O livro Mulheres que Correm com os Lobos durou meses nas minhas mãos. Foi preciso tempo para absorver os aprendizados, insights e revelações que as palavras de Clarissa Pinkola Estés me trouxeram. Não foi só por sua escrita sensível, envolvente e anímica, mas por ela investigar mitos e arquétipos de contadores de histórias ao redor do mundo que realmente dialogam com as as estruturas profundas da psique. Os contos e histórias ancestrais são abertos por ela como se os leitores e leitoras estivessem a escutando numa roda de conversas, ao redor de uma fogueira, sob um céu estrelado, entre árvores longínquas.
O livro é destinado especialmente para as mulheres, porque dialoga com os arquétipos do que Clarissa chama de “mulheres selvagens”, e por isso, a comparação com o “correr com lobos” do título do livro. As mulheres e os lobos tem muito em comum. Ela também é psicóloga e tem o público feminino como seu principal campo de atuação. Mas eu já usei algumas de suas histórias em minhas leituras de tarô com homens, e, acreditem, elas também servem para eles.

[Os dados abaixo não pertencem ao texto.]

/-- Add to an ACCUM tile every site contribution whose turn has come (R33, R110, R111). -/
def State.tileAddGo : Nat → State → Job → OpenStep → Nat → State
  | 0, s, _, _, _ => s
  | f + 1, s, j, o, a =>
    let t := s.tile a
    let n := (j.tileOf t.layer t.first).2
    match j.sites[t.added]? with
    | none => s
    | some k =>
      if t.state != .accum || !(s.gradIn j.id o.step k).covers t.layer t.first n then s
      else if formatMx j.gradFormat then
        let st := s.tileBlocks j o a n k
        let u := { st.tile a with added := t.added + 1 }
        if u.added = j.sites.length then (st.setTile a (u.converted n)).unstage j.id o.step t.layer t.first n fun x => x < 8
        else State.tileAddGo f (st.setTile a u) j o a
      else
        let l := (t.list n).zipIdx.map fun e => add32 e.1 (rne fmtB32 (s.contribution j.id o.step k t.layer (t.first + e.2)))
        let st := (s.setTile a ({ t with added := t.added + 1 }.withList l)).unstage j.id o.step t.layer t.first n fun x => x == k
        State.tileAddGo f st j o a

/-- The same; without replicas a tile closes with its last contribution (R109). -/
def State.tileAdd (s : State) (j : Job) (o : OpenStep) (a : Nat) : State :=
  let t := State.tileAddGo 8 s j o a
  let x := t.tile a
  if x.state == .accum && x.added == j.sites.length && s.coverKind j != 1 then t.setTile a { x with state := .closed } else t

/-! ### Replicas (R304) -/

/-- Members of the replica plane; 1 where the job has no replicas. -/
def State.replicaN (s : State) (j : Job) : Nat :=
  if s.coverKind j = 1 then max 1 (s.planeOf (j.coverSlot.getD 0)).length else 1

def State.replicaIdx (s : State) (j : Job) : Nat := s.planeIdx (j.coverSlot.getD 0)

/-- Tiles of chunk `c` of a layer: from ⌊c·T ÷ N⌋ on. -/
def chunkTiles (tiles n c : Nat) : List Nat := (List.range ((c + 1) * tiles / n - c * tiles / n)).map fun i => c * tiles / n + i

/-- The transfer identifier of a chunk (log entry 17): purpose, step's low bits, layer and sending member. -/
def chunkId (purpose layer member : Nat) (step : W64) : W64 :=
  BitVec.ofNat 64 (purpose * 2 ^ 60 + member * 2 ^ 44 + layer * 2 ^ 28 + step.toNat % 2 ^ 28)

/-- The tiles' bytes of a chunk. -/
def State.chunkBytes (s : State) (j : Job) (o : OpenStep) (layer : Nat) (ts : List Nat) : List Byte :=
  ts.flatMap fun t =>
    match s.tileAt j.id o.step layer (j.tileFirst layer t) with
    | some a => (((s.tile a).list (j.tileCount layer t)).flatMap fun x => leBytes 4 x)
    | none => []

/-- Tiles of a layer have all their sites' contributions. -/
def State.tilesSummed (s : State) (j : Job) (o : OpenStep) (layer : Nat) (ts : List Nat) : Bool :=
  ts.all fun t =>
    match s.tileAt j.id o.step layer (j.tileFirst layer t) with
    | some a => (s.tile a).added == j.sites.length
    | none => false

/-- Σ(i) of the fixed reduction tree over the members' partials of one element (R304). -/
def treeSum (p : List Nat) : Nat → Nat → Nat
  | 0, i => p.getD i 0
  | f + 1, i => (treeKids p.length i).foldl (fun acc k => add32 acc (treeSum p f k)) (p.getD i 0)

/-- Close tiles of a layer with their final values. -/
def State.closeChunk (s : State) (j : Job) (o : OpenStep) (layer : Nat) (ts : List Nat) (vals : List Nat) : State :=
  (ts.foldl (fun (acc : State × List Nat) t =>
    let n := j.tileCount layer t
    match acc.1.tileAt j.id o.step layer (j.tileFirst layer t) with
    | some a => (acc.1.setTile a ({ acc.1.tile a with state := .closed }.withList (acc.2.take n)), acc.2.drop n)
    | none => (acc.1, acc.2.drop n)) (s, vals)).1

/-- This member's chunk is summed once every other member's partial has landed; S goes to the others (R304). -/
def State.chunkSum (s : State) (j : Job) (o : OpenStep) (layer : Nat) : State :=
  let n := s.replicaN j
  let i := s.replicaIdx j
  let ts := chunkTiles (j.layerTiles layer) n i
  let others := (List.range n).filter (· != i)
  let have_ := others.map fun m => s.acc.staged.find? fun x => x.job == j.id && x.step == o.step && x.site == 8 + m && x.layer == layer
  if !s.tilesSummed j o layer ts || have_.any Option.isNone || ts.any (fun t =>
      ((s.tileAt j.id o.step layer (j.tileFirst layer t)).map fun a => (s.tile a).state) != some .accum) then s
  else
    let own := leNat32 (s.chunkBytes j o layer ts)
    let part := fun (m : Nat) => if m = i then own
      else ((s.acc.staged.find? fun x => x.job == j.id && x.step == o.step && x.site == 8 + m && x.layer == layer).map Staged.elems).getD []
    let all := (List.range n).map part
    let vals := (List.range own.length).map fun e => treeSum (all.map fun p => p.getD e 0) 4 0
    let t := s.closeChunk j o layer ts vals
    let t := { t with acc.staged := t.acc.staged.filter fun x => !(x.job == j.id && x.step == o.step && 8 ≤ x.site && x.layer == layer) }
    let data := vals.flatMap fun x => leBytes 4 x
    others.foldl (fun t m =>
      match (t.planeOf (j.coverSlot.getD 0))[m]? with
      | some d => t.sendTransfer (chunkId 2 layer i o.step) d 2 j.id (some (o.step.setWidth 8)) data
      | none => t) t
where
  /-- Words of 32 bits. -/
  leNat32 (b : List Byte) : List Nat := (List.range (b.length / 4)).map fun k => fieldLE b (4 * k) 4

Acho que isso se deve ao fato tanto de mulheres e homens possuírem pólos femininos e masculinos dentro de si quanto pelos ensinamentos do livro trazerem algo a tona esquecido na consciência da maioria das pessoas: o acesso aos instintos.
Os contos foram coletados de contadores de histórias da Europa Oriental, da América Central, dos povos nativos da América do Norte, de algumas filosofias orientais, por isso, são muito diversificados. As histórias do Barba-Azul, da Vasilisa, da Manawee, da Mulher-Esqueleto, do Patinho Feio, da La Mariposa, dos Sapatinhos Vermelhos, da Pele de Foca, da La Llorona, da Menininha dos Fósforos, do Urso da Meia-Lua, da Donzela sem Mãos, e tantas outras que ela narra, permitem que acessemos chaves, codificações, padrões e experiências que nos auxiliam a libertar a mente dos predadores, porque nos conectam com nossos mais profundos instintos. São os contos de fadas que verdadeiramente deveríamos ouvir desde pequenas, para aprender sobre as fases da vida, as iniciações, os ritos, e o que a autora tanto cita, o cilo da vida-morte-vida.
“Tudo que as mulheres foram perdendo pelos séculos afora pode ser encontrado de novo se seguirmos sua pista nas sombras. E acendemos uma vela a Guadalupe, pois esses tesouros perdidos e roubados ainda lançam sombras nos nossos sonhos noturnos, nos sonhos diurnos da nossa imaginação, em histórias muito antigas, na poesia e em qualquer momento de inspiração. As mulheres por todo o mundo – a sua mãe, a minha, você e eu, a sua irmã, a sua amiga, as nossas filhas, todas as tribos de mulheres ainda desconhecidas – todas nós sonhamos com o que está perdido, com o que em seguida irá surgir no inconsciente. Todas sonhamos os mesmos sonhos no mundo inteiro. Nunca ficamos sem o mapa. Nunca ficamos sem poder contar com a outra. Nós nos unimos através dos sonhos”.
Ao longo das páginas, o que senti é que eu me redescobri, pois, ao perceber que as informações simbólicas dos contos iam ao encontro das minhas experiências, sentimentos e atitudes, compreendi tudo o que passei até então de outra perspectiva. Era como se eu olhasse para o meu passado com um olhar mais generoso, reflexivo, libertador e sem sombra de dúvidas, mais confiante. Finalmente eu entendia o que significava ser “boazinha demais” ou “braba demais”, o que era o “complexo demoníaco” que me levava aos pensamentos de fracasso, que tipos de iniciações eu ignorei amputando minha intuição, que agressões recebi pela cultura da qual faço parte.
A natureza instintiva é como um dispositivo adormecido dentro da gente e o que este livro faz é ajudar a despertar ele, quase como se entrássemos numa academia da alma feita de sábias palavras.
Espero que o mesmo aconteça com vocês, porque a consciência é libertadora. É a resposta e também a chave das perguntas.